Both ${k}$-nearest neighbors and least squares end up approximating conditional expectations by averages. But they differ dramatically in terms of model assumptions:

• Least squares assumes ${f(x)}$ is well approximated by a globally linear function.
• ${k}$-nearest neighbors assumes ${f(x)}$ is well approximated by a locally constant function.

Looking at this difference, we might feel that least squares is very restrictive while the ${k}$-nearest neighbors are more flexible and can always adapts well for a particular problem when given enough data points. In fact, under mild regularity conditions on the joint probability distribution ${Pr(X,Y)}$, one can show that as ${N, k \rightarrow \infty}$ such that ${k/N \rightarrow 0}$, ${\hat{f}(x) \rightarrow E(Y |X = x)}$. In light of this, why look further, since it seems we have a universal approximator?

Limited sample sizes

First of all we often do not have very large samples. If the linear or some more structured model is appropriate, then we can usually get a more stable estimate than ${k}$-nearest neighbors, although such knowledge has to be learned from the data as well. There are other problems though, sometimes disastrous. Even when we think we have a very large sample size, we might be mistaken.

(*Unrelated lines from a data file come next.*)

-- ==== Sys2Proof/Proofs/DataMovement.lean ====
section
/-!
PROOFS. The data movement of 41_data_movement.md (R80 to R86). What the six instructions share is said once: the check
of the register bytes, and a settled load and store at an effective address, whichever mode computed it.
-/

namespace Sys2Proof.Machine

/-! ### The check of the register bytes, before everything else (R53, R154) -/

theorem State.settle_register_invalid (s : State) (f : RegIdx → Except Fault State) (r : Byte) (h : 8 ≤ r.toNat) :
    s.settle (do let i ← regIndex r; f i) = .next { s with status := .faulted .invalidRegister } := by
  rw [regIndex_invalid r h, error_bind, s.settle_error]

theorem State.settle_registers_invalid (s : State) (f : RegIdx → RegIdx → Except Fault State) (r1 r2 : Byte)
    (h : 8 ≤ r1.toNat ∨ 8 ≤ r2.toNat) :
    s.settle (do let i ← regIndex r1; let j ← regIndex r2; f i j) =
      .next { s with status := .faulted .invalidRegister } := by
  rw [regIndex_pair_invalid r1 r2 f h, s.settle_error]

theorem State.settle_register_valid (s : State) (f : RegIdx → Except Fault State) (r : Byte) (i : RegIdx)
    (h : r.toNat = i.val) : s.settle (do let i ← regIndex r; f i) = s.settle (f i) := by
  rw [regIndex_valid r i h, ok_bind]

theorem State.settle_registers_valid (s : State) (f : RegIdx → RegIdx → Except Fault State) (r1 r2 : Byte)
    (i j : RegIdx) (h1 : r1.toNat = i.val) (h2 : r2.toNat = j.val) :
    s.settle (do let i ← regIndex r1; let j ← regIndex r2; f i j) = s.settle (f i j) := by
  rw [regIndex_valid r1 i h1, ok_bind, regIndex_valid r2 j h2, ok_bind]

/-! ### A load and a store at an effective address (R33, R82 to R85) -/

theorem State.loadFrom_faults (s : State) (i : RegIdx) (ea : Nat) (h : s.cfg.memSize ≤ ea) :
    s.settle (s.loadFrom i ea) = .next { s with status := .faulted .outOfBounds } := by
  rw [s.loadFrom_outside i ea h, s.settle_error]

theorem State.loadFrom_writes_reg (s : State) (i : RegIdx) (ea : Nat) (h : ea < s.cfg.memSize)
    (hpc : s.pc.toNat ≤ 256) :
    ∃ t, s.settle (s.loadFrom i ea) = .next t ∧ t.reg i = s.mem.read ea ∧ SameOtherRegs i s t ∧ RegisterFrame s t ∧
      t.pc.toNat = s.pc.toNat + 3 :=
  s.writes_reg_of_eq (by rw [s.loadFrom_inside i ea h, s.settle_ok]) hpc (by omega)

theorem State.storeTo_faults (s : State) (i : RegIdx) (ea : Nat) (h : s.cfg.memSize ≤ ea) :
    s.settle (s.storeTo i ea) = .next { s with status := .faulted .outOfBounds } := by
  rw [s.storeTo_outside i ea h, s.settle_error]

/-- The canonical form is needed when the stored byte is 0: in a list out of order an older byte could stay listed at `ea`. -/
theorem State.storeTo_writes_byte (s : State) (i : RegIdx) (ea : Nat) (h : ea < s.cfg.memSize)
    (hm : s.mem.wf = true) (hpc : s.pc.toNat ≤ 256) :
    ∃ t, s.settle (s.storeTo i ea) = .next t ∧ t.mem.read ea = s.reg i ∧ SameMemBut ea s t ∧ SameRegs s t ∧
      t.flags = s.flags ∧ t.sp = s.sp ∧ t.out = s.out ∧ CompletedStep s t ∧ t.pc.toNat = s.pc.toNat + 3 := by
  have hsame : (s.mem.write ea (s.reg i)).read ea = s.reg i := s.mem.read_write_same ea (s.reg i) hm
  have hother : SameMemBut ea s ((s.setMem (s.mem.write ea (s.reg i))).advance 3) :=
    fun a ha => s.mem.read_write_other ea a (s.reg i) ha
  have hnext := (s.setMem (s.mem.write ea (s.reg i))).advance_pc_toNat 3 hpc (by omega)
  rw [s.storeTo_inside i ea h, s.settle_ok]
  exact ⟨_, rfl, hsame, hother, fun _ => rfl, rfl, rfl, rfl, ⟨rfl, rfl, rfl, rfl⟩, hnext⟩

/-! ### The meaning of each instruction: its register bytes, then its operation -/

theorem exec_movRI (r imm : Byte) (s : State) :
    exec (.movRI r imm) s = s.settle (do let i ← regIndex r; .ok ((s.setReg i imm).advance 3)) := rfl

theorem exec_movRR (r1 r2 : Byte) (s : State) : exec (.movRR r1 r2) s = s.binaryOp (fun _ b => .ok b) r1 r2 := rfl

theorem exec_load (r addr : Byte) (s : State) :
    exec (.load r addr) s = s.settle (do let i ← regIndex r; s.loadFrom i (directAddress addr)) := rfl

theorem exec_store (r addr : Byte) (s : State) :
    exec (.store r addr) s = s.settle (do let i ← regIndex r; s.storeTo i (directAddress addr)) := rfl

theorem exec_ldxi (r1 r2 : Byte) (s : State) :
    exec (.ldxi r1 r2) s =
      s.settle (do let i ← regIndex r1; let j ← regIndex r2; s.loadFrom i (s.indirectAddress j)) := rfl

theorem exec_stxi (r1 r2 : Byte) (s : State) :
    exec (.stxi r1 r2) s =
      s.settle (do let i ← regIndex r1; let j ← regIndex r2; s.storeTo i (s.indirectAddress j)) := rfl

/-! ### The obligations: encoding, register fault, address fault, effect with its frame, fetch fault -/

/-- Settles O7: MOV writes the immediate, whatever it is, once the register byte is checked. -/
theorem movImmediateWritesTheByte : Obligations.MovImmediateWritesTheByte := by
  refine ⟨fun _ _ => rfl, fun s r x hr => ?_, fun s r imm i hr hpc => ?_, truncatedFetchFaults .movRI⟩
  · rw [exec_movRI, s.settle_register_invalid _ r hr]
  · exact s.writes_reg_of_eq (by rw [exec_movRI, s.settle_register_valid _ r i hr, s.settle_ok]) hpc (by omega)

/-- Settles O8: MOV is the binary operation that answers its source, which never faults. -/
theorem movRegisterCopiesTheSource : Obligations.MovRegisterCopiesTheSource := by
  refine ⟨fun _ _ => rfl, fun s r1 r2 hr => ?_, fun s r1 r2 i j h1 h2 hpc => ?_, truncatedFetchFaults .movRR⟩
  · rw [exec_movRR, s.binaryOp_invalid _ r1 r2 hr]
  · rw [exec_movRR]
    exact s.binaryOp_writes_reg (fun _ b => .ok b) r1 r2 i j h1 h2 hpc rfl

/-- Settles O9: LOAD is a load from the direct address. -/
theorem loadReadsTheDirectAddress : Obligations.LoadReadsTheDirectAddress := by
  refine ⟨fun _ _ => rfl, fun s r x hr => ?_, fun s r addr i hr hout => ?_, fun s r addr i hr hin hpc => ?_,
    truncatedFetchFaults .load⟩
  · rw [exec_load, s.settle_register_invalid _ r hr]
  · rw [exec_load, s.settle_register_valid _ r i hr, s.loadFrom_faults i _ hout]
  · rw [exec_load, s.settle_register_valid _ r i hr]
    exact s.loadFrom_writes_reg i _ hin hpc
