-- ==== Sys2Proof/Syntax.lean ====
section
/-! DEFINITION. The commands of the block, one constructor per row of the opcode table, and their operand types. -/

namespace Sys2Proof

/-- Who makes a register access: a PCIe port, or Helm firmware on a processor (R19, R20). -/
inductive Src where
  | port (p : Fin 2)
  | helm (die : Fin 8) (proc : Fin 4)
  deriving DecidableEq, Repr

/-- The function a doorbell write comes through: a port's PF or one of its VFs (R218, R220). -/
inductive Via where
  | pf (p : Fin 2)
  | vf (p : Fin 2) (vf : Nat)
  deriving DecidableEq, Repr

/-- What the ECC check of a read finds: nothing, some corrected words, or an uncorrectable error
(R123, R126, R177, R178, R293). -/
inductive Ecc where
  | clean
  | corrected (words : Nat)
  | uncorrectable
  deriving DecidableEq, Repr

/-- Fields of a port's configuration space that the spec names: ATS Enable, the encodings of Max Payload Size and Max Read
Request Size, the tag width enabled (0 for 8 bits, 1 for 10, 2 for 14), the BAR and the offsets of the MSI-X capability (R216,
R219), and whether a capability is there. -/
inductive ConfField where
  | atsEnable
  | maxPayload
  | maxReadRequest
  | tagWidth
  | vfEnable
  | numVfs
  | msixTable
  | msixPba
  /-- MSI-X Enable and Function Mask of the PF, or of a VF (R219, R220, R387). -/
  | msixEnable (vf : Option Nat)
  | msixMask (vf : Option Nat)
  /-- The enables of PRI and PASID, and the error status of AER, a bit for each kind of R225. -/
  | priEnable
  | pasidEnable
  | aerStatus
  | cap (n : Fin 23)
  deriving DecidableEq, Repr

/-- What an access addresses: the setup registers, through BAR0 or by Helm firmware, the PF's BAR2, BAR0 or BAR2 of a VF, or
a field of the configuration space (R216, R218, R220). -/
inductive Space where
  | bar0
  | bar2
  | vfBar0 (vf : Nat)
  | vfBar2 (vf : Nat)
  | config (f : ConfField)
  deriving DecidableEq, Repr

/-- What the read of an HBM atom finds: the corrections that the stack reports, and what the controller's own code finds
(R177, R178). -/
structure AtomEcc where
  onDie : Nat
  ecc : Ecc
  deriving DecidableEq, Repr

/-- A read that finds nothing. -/
def AtomEcc.clean : AtomEcc := ⟨0, .clean⟩

/-- An element that sleeps and wakes (R161). -/
inductive Elem where
  | core (c : CoreAddr)
  | router (level : Fin 11) (index : Nat)
  deriving DecidableEq, Repr

/-- One Rose packet: the fields of its header unit (R142), its extension unit (R146), its data units. -/
structure Packet where
  up : BitVec 4
  target : CoreAddr
  cmd : BitVec 8
  ctx : BitVec 10
  count : BitVec 6
  tag : BitVec 16
  /-- Bits [95:64] of the header, whose layout depends on the command and the target kind. -/
  var : BitVec 32
  /-- The route writes that a START names, which R143 puts into bits that R142 gives its MASK (log 31). -/
  routes : BitVec 6
  src : CoreAddr
  skind : BitVec 2
  tkind : BitVec 2
  t : Bool
  cnt : Bool
  ack : Bool
  bulk : Bool
  ext : Bool
  /-- The extension unit, when `ext` is set. -/
  xu : BitVec 128
  data : List Unit16
  deriving DecidableEq, Repr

For example we might face the curse of dimensionality.

Curse of dimensionality

It would seem that with a reasonably large set of training data, we could always approximate the theoretically optimal conditional expectation by ${k}$-nearest-neighbor averaging, since we should be able to find a fairly large neighborhood of observations close to any ${x}$ and average them. This approach and our intuition breaks down in high dimensions, and the phenomenon is commonly referred to as the curse of dimensionality (Bellman, 1961).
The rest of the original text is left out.